Андрей Иванович рассмеялся, и Николай увидел прежнего князя.
– Пелагеюшка права, дорогой мой, пойдём в бильярдную, а то, вероятно, уже забыл, как и кий в руках держать.
– Страшнее той неприятности, которая есть, уже не будет! Любимый лакей графа Петруша уже был в бильярдной и всё приготовил для начала партии.
– Ну, Андрей Иванович, начинайте.
Потерев от удовольствия руки, граф взял кий и, разминаясь, от нетерпения помахал им. Азарт его передался и князю, и, прежде чем разбить партию, он произнёс:
– Ну что, Илья Андреевич, по десять копеек серебром?
– Как скажешь, Андрюша!
Удар князя был решительным, если не добавить – мастерским: в лузе оказались два шара. Легко князь положил и третьего свояка[2].
– Решил, Андрюша, не церемониться со мной?
– Не скажите, Илья Андреевич, первый успех ещё ни о чём не говорит. Можно блестяще начать и плачевно закончить.
Словно в подтверждение этих слов шар, казалось бы катившийся в лузу, вдруг встал как вкопанный, не пожелав туда свалиться.
– Папа́, это же теперь ваш шар! – вскрикнул в восторге Николай.
– Мой, мой, – радостно заметил граф и, смачно ударив, забил свой первый шар. И граф стал класть в лузы шары один за другим.
– Папа́, папа́, – с восхищением воскликнул Николай, – вы настоящий маэстро!
– Не каркай под руку.
И последний шар тоже не пошёл в лузу. Князь Андрей Иванович внимательно посмотрел на стол и, прицелившись, точно послал шар в лузу. Теперь удача снова вернулась к князю, и Толстой, провожая шары глазами, делал разные смешные телодвижения, как бы приглашая шар падать в лузу.
– Я вам советую, граф, – произнёс наблюдавший за игрой князь Голицын, – не только надеяться на своё умение, но и озадачивать визави смелостью и неожиданными ударами. Смотрите, этим методом князь как раз вас и побеждает.
И правда, восьмым шаром, казалось бы, из неудобного положения князь мастерски закончил партию.
– Молодец, князь! Вы истинный мастер, – пожимая ему руку, благожелательно произнёс Толстой.

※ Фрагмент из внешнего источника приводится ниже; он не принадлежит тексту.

-- ==== Sys2Proof/Certificates/Slice0/Obligations.lean ====
section
/-! DEFINITION. The statements for the provers, from the numbered rules of the spec. -/

open Sys2Proof Sys2Proof.Machine

/-! ### Command words (30_encoding.md) -/

/-- The words of 95_test_vectors.md section 8 (E1 to E12), of R46 and of R87 stand for the commands the spec says (R45 to R50). -/
def Obligations.SpecWordsDecodeToTheirCommands : Prop :=
  decode 0x000000000#34 = .crcInit ∧ decode 0x0DEADBEEF#34 = .crcInit ∧
  decode 0x100000031#34 = .crcByte 0x31#8 ∧ decode 0x1FFFFFF31#34 = .crcByte 0x31#8 ∧
  decode 0x100000033#34 = .crcByte 0x33#8 ∧
  decode 0x200000000#34 = .crcFinal ∧ decode 0x2FFFFFFFF#34 = .crcFinal ∧
  decode 0x300000001#34 = .lzc 0x00000001#32 ∧ decode 0x3DEADBEEF#34 = .lzc 0xDEADBEEF#32

/-- R45 to R50: no operand bit of any command is dropped or moved by its canonical word. -/
def Obligations.DecodeOfEncodeIsTheCommand : Prop :=
  ∀ i : Instr, i.wf = true → decode (encode i) = i

/-- R50: encoding the command of a word clears exactly the word's reserved bits; canonical words come back. -/
def Obligations.EncodeOfDecodeClearsReservedBits : Prop :=
  ∀ w : CmdWord, encode (decode w) = w &&& usedBits (opField w) ∧
    CmdWord.isCanonical (encode (decode w)) = true ∧
    (CmdWord.isCanonical w = true → encode (decode w) = w)

/-- R49, R50: the match-and-mask rows of the opcode table meet every one of the `2^34` words exactly once, and the row
met names the command the decoder gives. -/
def Obligations.EveryWordMeetsExactlyOneOpcodeRow : Prop :=
  ∀ w : CmdWord, ∃ row, opcodeTable.filter (fun r => r.hits w) = [row] ∧ row.mnemonic = (decode w).mnemonic

/-- R50: the block ignores the reserved bits. Two words that agree on the bits in use take every state to the same outcome. -/
def Obligations.ReservedBitsChangeNothing : Prop :=
  ∀ (w v : CmdWord), w &&& usedBits (opField w) = v &&& usedBits (opField w) →
    ∀ s : State, step (s.present w) = step (s.present v)

/-- R46: a command word is spelled in nine digits, the first `op`, the next eight `data`; the spelling reads back as the word;
the example. -/
def Obligations.SpellingReadsBackAsTheWord : Prop :=
  ∀ w : CmdWord, readSpelling (spell w) = some w ∧ (spelledDigits w).length = 9 ∧
    (spelledDigits w).head? = some (opField w).toNat ∧
    (spelledDigits w).tail.foldl (fun n d => 16 * n + d) 0 = (patternField w).toNat ∧
    readSpelling "0x100000031".toList = some 0x100000031#34 ∧
    opField 0x100000031#34 = 1#2 ∧ patternField 0x100000031#34 = 0x00000031#32

/-- R96, S6: a byte operand (R47) and a signed `LZC` operand (R48) that do not fit their field are refused by name and never
truncated; those that fit are taken at their value. The first clause says the same of a number offered as a whole command word
(34 bits, R45): R96 and S6 speak of operands only, so that clause is the model's choice (log 15, DEDUCED). The last clause is
the check of a script line (R53, R54); pattern operands and message bytes by value are in
`PatternsAndMessageBytesAreRefusedNotTruncated`. -/
def Obligations.NumbersAreRefusedNotTruncated : Prop :=
  (∀ n, (n < 2 ^ 34 → ∃ w, transcribeWord n = .ok w ∧ w.toNat = n) ∧
    (2 ^ 34 ≤ n → transcribeWord n = .error .wordTooWide)) ∧
  (∀ n, (n < 2 ^ 8 → ∃ b, transcribeByte n = .ok b ∧ b.toNat = n) ∧
    (2 ^ 8 ≤ n → transcribeByte n = .error .byteOutOfRange)) ∧
  (∀ n : Int, (-(2 ^ 31) ≤ n ∧ n < 2 ^ 31 → ∃ x, transcribePattern (.signed n) = .ok x ∧ x.toInt = n) ∧
    (n < -(2 ^ 31) ∨ 2 ^ 31 ≤ n → transcribePattern (.signed n) = .error .valueOutOfRange)) ∧
  (∀ c : SourceCmd, c.wf = true ↔ ∃ is, c.expand = .ok is)

/-- R53, R54: every line of every script assembles to canonical words. -/
def Obligations.ScriptsAssembleToCanonicalWords : Prop :=
  ∀ lines words, assembleScript lines = .ok words → ∀ w ∈ words, CmdWord.isCanonical w = true

/-! ### The CRC16 Engine (40_crc16.md) -/

/-- R61, R62: the bit-step as arithmetic on numbers, and its corner cases. -/
def Obligations.BitstepIsShiftTestMaskXor : Prop :=
  (∀ (r : RegWord) (b : Bool), (r.toNat <<< 1) ||| b.toNat = 2 * r.toNat + b.toNat ∧
    (bitstep r b).toNat =
      if (r.toNat <<< 1) ||| b.toNat > 0xFFFF then (((r.toNat <<< 1) ||| b.toNat) &&& 0xFFFF) ^^^ 0x1021
      else (r.toNat <<< 1) ||| b.toNat) ∧
  bitstep 0x0000#16 false = 0x0000#16 ∧ bitstep 0x0000#16 true = 0x0001#16 ∧ bitstep 0x7FFF#16 true = 0xFFFF#16 ∧
  bitstep 0x8000#16 false = 0x1021#16 ∧ bitstep 0x8000#16 true = 0x1020#16 ∧ bitstep 0xFFFF#16 false = 0xEFDF#16 ∧
  bitstep 0xFFFF#16 true = 0xEFDE#16 ∧ bitstep 0x8810#16 true = 0x0000#16

/-- R17, R63: the overflow test is the old top bit, and the bit-step is the closed form of R63. -/
def Obligations.FeedbackIsTheOldTopBit : Prop :=
  ∀ (r : RegWord) (b : Bool),
    overflow ((r.setWidth 17 <<< 1) ||| (BitVec.ofBool b).setWidth 17) = r.getLsbD 15 ∧
    bitstep r b = bitstepClosed r b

– Ваше сиятельство, графиня Пелагея Николаевна вас просит срочно спуститься в гостиную, – доложил вошедший в бильярдную дворецкий.
– Пётр Иванович! Будь любезен, составь в игре князю Андрею Ивановичу компанию.
– С удовольствием, – принимая кий у графа, произнёс Голицын.
Любовь
Николенька, относившийся всегда серьёзно к своему туалету, решил сегодня надеть только что сшитые малиновые панталоны и тёмно-синий сюртук, хорошо облегающий его стройную фигуру. В зеркале на него смотрел молодой человек среднего роста, с выразительными карими глазами, приятной наружности.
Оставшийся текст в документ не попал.